*What to produce:* Return, word for word, only the lines of the data below that lie between the line with "3#6 1#6 f.d f.a f.b, vwWord1 f]" and the line with "6#6 4#6 f.d f.a f.b, vwWord1 f]", those two lines included.

*Stored data:*
/-- The words of an instruction, from the encoding tables of R69 to R77 and R88 to R91; an event has none. -/
def encode (i : Instr) : List (BitVec 32) :=
  match i with
  | .nop f => [packK3 0#6 0#6 f]
  | .doneI f => [packK3 1#6 0#6 f]
  | .retireI f => [packK3 2#6 0#6 f]
  | .trapI f => [packK3 3#6 0#6 f]
  | .eret f => [packK3 4#6 0#6 f]
  | .brk f => [packK3 5#6 0#6 f]
  | .fence f => [packK3 6#6 0#6 f]
  | .ifence f => [packK3 7#6 0#6 f]
  | .add f => [packK3 0#6 1#6 f]
  | .sub f => [packK3 1#6 1#6 f]
  | .mul f => [packK3 2#6 1#6 f]
  | .mulh f => [packK3 3#6 1#6 f]
  | .mulhu f => [packK3 4#6 1#6 f]
  | .div f => [packK3 5#6 1#6 f]
  | .divu f => [packK3 6#6 1#6 f]
  | .rem f => [packK3 7#6 1#6 f]
  | .remu f => [packK3 8#6 1#6 f]
  | .andR f => [packK3 9#6 1#6 f]
  | .orR f => [packK3 10#6 1#6 f]
  | .xorR f => [packK3 11#6 1#6 f]
  | .andn f => [packK3 12#6 1#6 f]
  | .orn f => [packK3 13#6 1#6 f]
  | .shl f => [packK3 14#6 1#6 f]
  | .shr f => [packK3 15#6 1#6 f]
  | .sra f => [packK3 16#6 1#6 f]
  | .ror f => [packK3 17#6 1#6 f]
  | .minR f => [packK3 18#6 1#6 f]
  | .maxR f => [packK3 19#6 1#6 f]
  | .minu f => [packK3 20#6 1#6 f]
  | .maxu f => [packK3 21#6 1#6 f]
  | .slt f => [packK3 22#6 1#6 f]
  | .sltu f => [packK3 23#6 1#6 f]
  | .seq f => [packK3 24#6 1#6 f]
  | .sne f => [packK3 25#6 1#6 f]
  | .clz f => [packK3 26#6 1#6 f]
  | .ctz f => [packK3 27#6 1#6 f]
  | .popc f => [packK3 28#6 1#6 f]
  | .addw f => [packK3 29#6 1#6 f]
  | .subw f => [packK3 30#6 1#6 f]
  | .mulw f => [packK3 31#6 1#6 f]
  | .sext f => [packK3 32#6 1#6 f]
  | .zext f => [packK3 33#6 1#6 f]
  | .addi f => [packKI 2#6 f]
  | .andi f => [packKI 3#6 f]
  | .ori f => [packKI 4#6 f]
  | .xori f => [packKI 5#6 f]
  | .shli f => [packKI 6#6 f]
  | .shri f => [packKI 6#6 f]
  | .srai f => [packKI 6#6 f]
  | .rori f => [packKI 6#6 f]
  | .slti f => [packKI 7#6 f]
  | .sltui f => [packKI 8#6 f]
  | .muli f => [packKI 9#6 f]
  | .lih f => [packKU 10#6 f]
  | .li f => [liWord0 f, liWord1 f]
  | .beq f => [packKB 16#6 f]
  | .bne f => [packKB 17#6 f]
  | .blt f => [packKB 18#6 f]
  | .bge f => [packKB 19#6 f]
  | .bltu f => [packKB 20#6 f]
  | .bgeu f => [packKB 21#6 f]
  | .jump f => [packKJ 22#6 f]
  | .jal f => [packKJ 23#6 f]
  | .jalr f => [packKI 24#6 f]
  | .loopI f => [packKI 25#6 f]
  | .repI f => [packKR f]
  | .ldb f => [packKI 32#6 f]
  | .ldbu f => [packKI 33#6 f]
  | .ldh f => [packKI 34#6 f]
  | .ldhu f => [packKI 35#6 f]
  | .ldw f => [packKI 36#6 f]
  | .ldwu f => [packKI 37#6 f]
  | .ldd f => [packKI 38#6 f]
  | .ldc f => [packKI 39#6 f]
  | .stb f => [packKS 40#6 f]
  | .sth f => [packKS 41#6 f]
  | .stw f => [packKS 42#6 f]
  | .std f => [packKS 43#6 f]
  | .stc f => [packKS 44#6 f]
  | .cinc f => [packK3 0#6 48#6 f]
  | .csetb f => [packK3 1#6 48#6 f]
  | .csetbx f => [packK3 2#6 48#6 f]
  | .candp f => [packK3 3#6 48#6 f]
  | .cgeta f => [packK3 4#6 48#6 f]
  | .cgetb f => [packK3 5#6 48#6 f]
  | .cgett f => [packK3 6#6 48#6 f]
  | .cgetp f => [packK3 7#6 48#6 f]
  | .cgetty f => [packK3 8#6 48#6 f]
  | .ctag f => [packK3 9#6 48#6 f]
  | .cclr f => [packK3 10#6 48#6 f]
  | .cseal f => [packK3 11#6 48#6 f]
  | .cunseal f => [packK3 12#6 48#6 f]
  | .cmov f => [packK3 13#6 48#6 f]
  | .csub f => [packK3 14#6 48#6 f]
  | .ceq f => [packK3 15#6 48#6 f]
  | .cinci f => [packKI 49#6 f]
  | .csetbi f => [packKI 50#6 f]
  | .put f => [packK3 0#6 56#6 f]
  | .putr f => [packK3 1#6 56#6 f]
  | .putl f => [packK3 2#6 56#6 f]
  | .take f => [packK3 3#6 56#6 f]
  | .takel f => [packK3 4#6 56#6 f]
  | .peek f => [packK3 5#6 56#6 f]
  | .markNull f => [packK3 6#6 56#6 f]
  | .markRound f => [packK3 6#6 56#6 f]
  | .markEos f => [packK3 6#6 56#6 f]
  | .markPoison f => [packK3 6#6 56#6 f]
  | .putn f => [packK3 7#6 56#6 f]
  | .room f => [packK3 8#6 56#6 f]
  | .chst f => [packK3 9#6 56#6 f]
  | .waitany f => [packK3 0#6 57#6 f]
  | .waitall f => [packK3 1#6 57#6 f]
  | .ffr f => [packK3 2#6 57#6 f]
  | .tagclr f => [packK3 3#6 57#6 f]
  | .tagrd f => [packK3 4#6 57#6 f]
  | .barrive f => [packK3 0#6 58#6 f]
  | .barwait f => [packK3 1#6 58#6 f]
  | .bartest f => [packK3 2#6 58#6 f]
  | .barleave f => [packK3 3#6 58#6 f]
  | .mfs f => [packKI 59#6 f]
  | .mts f => [packKI 60#6 f]
  | .startI f => [packK3 0#6 61#6 f]
  | .vadd f => [bWord0 1#6 0#6 f.d f.a f.b, vwWord1 f]
  | .vsub f => [bWord0 1#6 1#6 f.d f.a f.b, vwWord1 f]
  | .vmul f => [bWord0 1#6 2#6 f.d f.a f.b, vwWord1 f]
  | .vmulh f => [bWord0 1#6 3#6 f.d f.a f.b, vwWord1 f]
  | .vmin f => [bWord0 1#6 4#6 f.d f.a f.b, vwWord1 f]
  | .vmax f => [bWord0 1#6 5#6 f.d f.a f.b, vwWord1 f]
  | .vminu f => [bWord0 1#6 6#6 f.d f.a f.b, vwWord1 f]
  | .vmaxu f => [bWord0 1#6 7#6 f.d f.a f.b, vwWord1 f]
  | .vand f => [bWord0 1#6 8#6 f.d f.a f.b, vwWord1 f]
  | .vor f => [bWord0 1#6 9#6 f.d f.a f.b, vwWord1 f]
  | .vxor f => [bWord0 1#6 10#6 f.d f.a f.b, vwWord1 f]
  | .vshl f => [bWord0 1#6 11#6 f.d f.a f.b, vwWord1 f]
  | .vshr f => [bWord0 1#6 12#6 f.d f.a f.b, vwWord1 f]
  | .vsra f => [bWord0 1#6 13#6 f.d f.a f.b, vwWord1 f]
  | .vabs f => [bWord0 1#6 14#6 f.d f.a f.b, vwWord1 f]
  | .vneg f => [bWord0 1#6 15#6 f.d f.a f.b, vwWord1 f]
  | .vadds f => [bWord0 1#6 16#6 f.d f.a f.b, vwWord1 f]
  | .vsubs f => [bWord0 1#6 17#6 f.d f.a f.b, vwWord1 f]
  | .vfadd f => [bWord0 2#6 0#6 f.d f.a f.b, vwWord1 f]
  | .vfsub f => [bWord0 2#6 1#6 f.d f.a f.b, vwWord1 f]
  | .vfmul f => [bWord0 2#6 2#6 f.d f.a f.b, vwWord1 f]
  | .vfma f => [bWord0 2#6 3#6 f.d f.a f.b, vwWord1 f]
  | .vfms f => [bWord0 2#6 4#6 f.d f.a f.b, vwWord1 f]
  | .vfnma f => [bWord0 2#6 5#6 f.d f.a f.b, vwWord1 f]
  | .vfmin f => [bWord0 2#6 6#6 f.d f.a f.b, vwWord1 f]
  | .vfmax f => [bWord0 2#6 7#6 f.d f.a f.b, vwWord1 f]
  | .vfabs f => [bWord0 2#6 8#6 f.d f.a f.b, vwWord1 f]
  | .vfneg f => [bWord0 2#6 9#6 f.d f.a f.b, vwWord1 f]
  | .vfcps f => [bWord0 2#6 10#6 f.d f.a f.b, vwWord1 f]
  | .vrsqrte f => [bWord0 3#6 0#6 f.d f.a f.b, vwWord1 f]
  | .vrcpe f => [bWord0 3#6 1#6 f.d f.a f.b, vwWord1 f]
  | .vexp2e f => [bWord0 3#6 2#6 f.d f.a f.b, vwWord1 f]
  | .vlog2e f => [bWord0 3#6 3#6 f.d f.a f.b, vwWord1 f]
  | .vcvt f => [bWord0 4#6 0#6 f.d f.a f.b, vwWord1 f]
  | .vcvto f => [bWord0 4#6 1#6 f.d f.a f.b, vwWord1 f]
  | .vpack f => [bWord0 4#6 2#6 f.d f.a f.b, vwWord1 f]
  | .vunpack f => [bWord0 4#6 3#6 f.d f.a f.b, vwWord1 f]
  | .vmxq f => [bWord0 4#6 4#6 f.d f.a f.b, vwWord1 f]
  | .vmxd f => [bWord0 4#6 5#6 f.d f.a f.b, vwWord1 f]
  | .vredadd f => [bWord0 5#6 0#6 f.d f.a f.b, vwWord1 f]
  | .vredmax f => [bWord0 5#6 1#6 f.d f.a f.b, vwWord1 f]
  | .vredmin f => [bWord0 5#6 2#6 f.d f.a f.b, vwWord1 f]
  | .vfredadd f => [bWord0 5#6 3#6 f.d f.a f.b, vwWord1 f]
  | .vbcst f => [bWord0 5#6 4#6 f.d f.a f.b, vwWord1 f]
  | .vshuf f => [bWord0 5#6 5#6 f.d f.a f.b, vwWord1 f]
  | .vslide f => [bWord0 5#6 6#6 f.d f.a f.b, vwWord1 f]
  | .viota f => [bWord0 5#6 7#6 f.d f.a f.b, vwWord1 f]
  | .vld f => [bWord0 6#6 0#6 f.d f.a f.b, vwWord1 f]
  | .vst f => [bWord0 6#6 1#6 f.d f.a f.b, vwWord1 f]
  | .vlds f => [bWord0 6#6 2#6 f.d f.a f.b, vwWord1 f]
  | .vsts f => [bWord0 6#6 3#6 f.d f.a f.b, vwWord1 f]
  | .vldx f => [bWord0 6#6 4#6 f.d f.a f.b, vwWord1 f]
  | .vstx f => [bWord0 6#6 5#6 f.d f.a f.b, vwWord1 f]
  | .vldb f => [bWord0 6#6 6#6 f.d f.a f.b, vwWord1 f]
  | .vcmpeq f => [bWord0 7#6 0#6 f.d f.a f.b, vwWord1 f]
  | .vcmpne f => [bWord0 7#6 1#6 f.d f.a f.b, vwWord1 f]
  | .vcmplt f => [bWord0 7#6 2#6 f.d f.a f.b, vwWord1 f]
  | .vcmple f => [bWord0 7#6 3#6 f.d f.a f.b, vwWord1 f]
  | .vfcmpeq f => [bWord0 7#6 4#6 f.d f.a f.b, vwWord1 f]
  | .vfcmplt f => [bWord0 7#6 5#6 f.d f.a f.b, vwWord1 f]
  | .vfcmple f => [bWord0 7#6 6#6 f.d f.a f.b, vwWord1 f]
  | .vfclass f => [bWord0 7#6 7#6 f.d f.a f.b, vwWord1 f]
  | .mand f => [bWord0 7#6 8#6 f.d f.a f.b, vwWord1 f]
  | .mor f => [bWord0 7#6 9#6 f.d f.a f.b, vwWord1 f]
  | .mxor f => [bWord0 7#6 10#6 f.d f.a f.b, vwWord1 f]
  | .mnot f => [bWord0 7#6 11#6 f.d f.a f.b, vwWord1 f]
  | .mpopc f => [bWord0 7#6 12#6 f.d f.a f.b, vwWord1 f]
  | .vsel f => [bWord0 7#6 13#6 f.d f.a f.b, vwWord1 f]
  | .vmovk f => [bWord0 7#6 14#6 f.d f.a f.b, vwWord1 f]
  | .vmovx f => [bWord0 7#6 15#6 f.d f.a f.b, vwWord1 f]
  | .gld f => [bWord0 16#6 0#6 f.d f.a f.b, gwWord1 f]
  | .gst f => [bWord0 16#6 1#6 f.d f.a f.b, gwWord1 f]
  | .glda f => [bWord0 16#6 2#6 f.d f.a f.b, gwWord1 f]
  | .gstr f => [bWord0 16#6 3#6 f.d f.a f.b, gwWord1 f]
  | .gaadd f => [bWord0 17#6 0#6 f.d f.a f.b, gwWord1 f]
  | .gamin f => [bWord0 17#6 1#6 f.d f.a f.b, gwWord1 f]
  | .gamax f => [bWord0 17#6 2#6 f.d f.a f.b, gwWord1 f]
  | .gaand f => [bWord0 17#6 3#6 f.d f.a f.b, gwWord1 f]
  | .gaor f => [bWord0 17#6 4#6 f.d f.a f.b, gwWord1 f]
  | .gaxor f => [bWord0 17#6 5#6 f.d f.a f.b, gwWord1 f]
  | .gaswp f => [bWord0 17#6 6#6 f.d f.a f.b, gwWord1 f]
  | .gacas f => [bWord0 17#6 7#6 f.d f.a f.b, gwWord1 f]
  | .gafadd f => [bWord0 17#6 8#6 f.d f.a f.b, gwWord1 f]
  | .gldv f => [bWord0 18#6 0#6 f.d f.a f.b, gwWord1 f]
  | .gstv f => [bWord0 18#6 1#6 f.d f.a f.b, gwWord1 f]
  | .gvq f => [bWord0 18#6 2#6 f.d f.a f.b, gwWord1 f]
  | .mma f => [bWord0 24#6 0#6 f.d f.a f.b, ewWord1 f]
  | .minit f => [bWord0 24#6 1#6 f.d f.a f.b, ewWord1 f]
  | .minitPort f => [bWord0 24#6 1#6 f.d f.a f.b, ewWord1 f]
  | .mrel f => [bWord0 24#6 2#6 f.d f.a f.b, ewWord1 f]
  | .mzero f => [bWord0 24#6 3#6 f.d f.a f.b, ewWord1 f]
  | .mshape f => [bWord0 24#6 4#6 f.d f.a f.b, ewWord1 f]
  | .mrd f => [bWord0 24#6 5#6 f.d f.a f.b, ewWord1 f]
  | .dcopy f => [bWord0 25#6 0#6 f.d f.a f.b, ewWord1 f]
  | .dscfg f => [bWord0 25#6 1#6 f.d f.a f.b, ewWord1 f]
  | .dsgo f => [bWord0 25#6 2#6 f.d f.a f.b, ewWord1 f]
  | .dsstop f => [bWord0 25#6 3#6 f.d f.a f.b, ewWord1 f]
  | .dbank f => [bWord0 25#6 4#6 f.d f.a f.b, ewWord1 f]
  | .ltab f => [bWord0 26#6 0#6 f.d f.a f.b, ewWord1 f]
  | .ltabStream f => [bWord0 26#6 0#6 f.d f.a f.b, ewWord1 f]
  | .lwire f => [bWord0 26#6 1#6 f.d f.a f.b, ewWord1 f]
  | .lsel f => [bWord0 26#6 2#6 f.d f.a f.b, ewWord1 f]
  | .leval f => [bWord0 26#6 3#6 f.d f.a f.b, ewWord1 f]
  | .lslice f => [bWord0 26#6 4#6 f.d f.a f.b, ewWord1 f]
  | .lunslice f => [bWord0 26#6 5#6 f.d f.a f.b, ewWord1 f]
  | .lpld f => [bWord0 26#6 6#6 f.d f.a f.b, ewWord1 f]
  | .lpst f => [bWord0 26#6 7#6 f.d f.a f.b, ewWord1 f]
  | .lpcnt f => [bWord0 26#6 8#6 f.d f.a f.b, ewWord1 f]
  | .sweep f => [bWord0 32#6 0#6 f.d f.a f.b, ewWord1 f]
  | .swq f => [bWord0 32#6 1#6 f.d f.a f.b, ewWord1 f]
  | .swabt f => [bWord0 32#6 2#6 f.d f.a f.b, ewWord1 f]
  | .osend f => [bWord0 33#6 0#6 f.d f.a f.b, ewWord1 f]
  | .owm f => [bWord0 33#6 1#6 f.d f.a f.b, ewWord1 f]
  | .cslot f => [bWord0 34#6 0#6 f.d f.a f.b, ewWord1 f]
  | .rload f => [bWord0 34#6 1#6 f.d f.a f.b, ewWord1 f]
  | .rquery f => [bWord0 34#6 2#6 f.d f.a f.b, ewWord1 f]
  | .dispatch .. => []
  | .firingEnd .. => []
  | .nullPassFiring .. => []
  | .actorEnd .. => []
  | .lengthMismatch .. => []
  | .roundPass .. => []
  | .roundMismatch .. => []
  | .tokenArrival .. => []
  | .creditReturn .. => []
  | .forkForward .. => []
  | .steerOp .. => []
  | .mergeOp .. => []
  | .carryOp .. => []
  | .configSlotSwitch .. => []
  | .bankTransfer .. => []
  | .laneGroupBind .. => []
  | .vectorComplete .. => []
  | .windowClose .. => []
  | .memoryRequest .. => []
  | .globalReply .. => []
  | .storeAck .. => []
  | .retryReply .. => []
  | .translationWalk .. => []
  | .pagerMap .. => []
  | .pageDenied .. => []
  | .tlbInvalidate .. => []
  | .mxCommandComplete .. => []
  | .releaseTokenSend .. => []
  | .lcCommandComplete .. => []
  | .dcopyComplete .. => []
  | .remoteLineWrite .. => []
  | .dcopyRefusal .. => []
  | .streamTokenPut .. => []
  | .streamTokenTake .. => []
  | .barrierRelease .. => []
  | .sweepLaunch .. => []
  | .sweepLaunchToken .. => []
  | .retireNotice .. => []
  | .sweepEnd .. => []
  | .sweepPartition .. => []
  | .sweepAbortConfirm .. => []
  | .syncWaveEmit .. => []
  | .syncWave .. => []
  | .unsynchronised .. => []
  | .orderedMessageArrival .. => []
  | .beacon .. => []
  | .idleBeacon .. => []
  | .beaconForward .. => []
  | .owmStall .. => []
  | .watchdog .. => []
  | .rebalanceSample .. => []
  | .migration .. => []
  | .forwardingEntryRemoval .. => []
  | .trapTaken .. => []
  | .brkRelease .. => []
  | .preemptToken .. => []
  | .preemptRequest .. => []
  | .preemptResume .. => []
  | .haltedSet .. => []
  | .wdogWrite .. => []
  | .snapCmd .. => []
  | .snapArrival .. => []
  | .snapshotTileComplete .. => []
  | .restoreCmd .. => []
  | .goCmd .. => []
  | .abortCmd .. => []
  | .commitParams .. => []
  | .residencyDispatch .. => []
  | .imageStaging .. => []
  | .arming .. => []
  | .residencyStart .. => []
  | .residencyEnd .. => []
  | .residencyAbort .. => []
  | .replayRearm .. => []
  | .faultToken .. => []
  | .faultPortEos .. => []
  | .inletData .. => []
  | .inletEos .. => []
  | .inletRound .. => []
  | .inletNull .. => []
  | .inletLine .. => []
  | .takenWrite .. => []
  | .bar4Access .. => []
  | .hostPortLinkFail .. => []
  | .attestationReport .. => []
  | .keySlotFill .. => []
  | .recoveryImageLoad .. => []
  | .hostRetire .. => []
  | .fabricEnable .. => []
  | .registerWrite .. => []
  | .fabricElementFire .. => []
  | .flitReceive .. => []
  | .ackFlit .. => []
  | .nakFlit .. => []
  | .retrain .. => []
  | .linkDead .. => []
  | .timingFlitSend .. => []
  | .timingFlit .. => []
  | .coxEpoch .. => []
  | .droopStop .. => []
  | .droopRecovery .. => []
  | .tileRetirement .. => []
  | .powerOn .. => []
  | .unusedEncoding .. => []
  | .fetchFault .. => []
  | .retrainEnd .. => []
  | .linkStopsAnswering .. => []
  | .powerLoss .. => []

*Result for this exercise:*
  | .vrcpe f => [bWord0 3#6 1#6 f.d f.a f.b, vwWord1 f]
  | .vexp2e f => [bWord0 3#6 2#6 f.d f.a f.b, vwWord1 f]
  | .vlog2e f => [bWord0 3#6 3#6 f.d f.a f.b, vwWord1 f]
  | .vcvt f => [bWord0 4#6 0#6 f.d f.a f.b, vwWord1 f]
  | .vcvto f => [bWord0 4#6 1#6 f.d f.a f.b, vwWord1 f]
  | .vpack f => [bWord0 4#6 2#6 f.d f.a f.b, vwWord1 f]
  | .vunpack f => [bWord0 4#6 3#6 f.d f.a f.b, vwWord1 f]
  | .vmxq f => [bWord0 4#6 4#6 f.d f.a f.b, vwWord1 f]
  | .vmxd f => [bWord0 4#6 5#6 f.d f.a f.b, vwWord1 f]
  | .vredadd f => [bWord0 5#6 0#6 f.d f.a f.b, vwWord1 f]
  | .vredmax f => [bWord0 5#6 1#6 f.d f.a f.b, vwWord1 f]
  | .vredmin f => [bWord0 5#6 2#6 f.d f.a f.b, vwWord1 f]
  | .vfredadd f => [bWord0 5#6 3#6 f.d f.a f.b, vwWord1 f]
  | .vbcst f => [bWord0 5#6 4#6 f.d f.a f.b, vwWord1 f]
  | .vshuf f => [bWord0 5#6 5#6 f.d f.a f.b, vwWord1 f]
  | .vslide f => [bWord0 5#6 6#6 f.d f.a f.b, vwWord1 f]
  | .viota f => [bWord0 5#6 7#6 f.d f.a f.b, vwWord1 f]
  | .vld f => [bWord0 6#6 0#6 f.d f.a f.b, vwWord1 f]
  | .vst f => [bWord0 6#6 1#6 f.d f.a f.b, vwWord1 f]
  | .vlds f => [bWord0 6#6 2#6 f.d f.a f.b, vwWord1 f]
  | .vsts f => [bWord0 6#6 3#6 f.d f.a f.b, vwWord1 f]
  | .vldx f => [bWord0 6#6 4#6 f.d f.a f.b, vwWord1 f]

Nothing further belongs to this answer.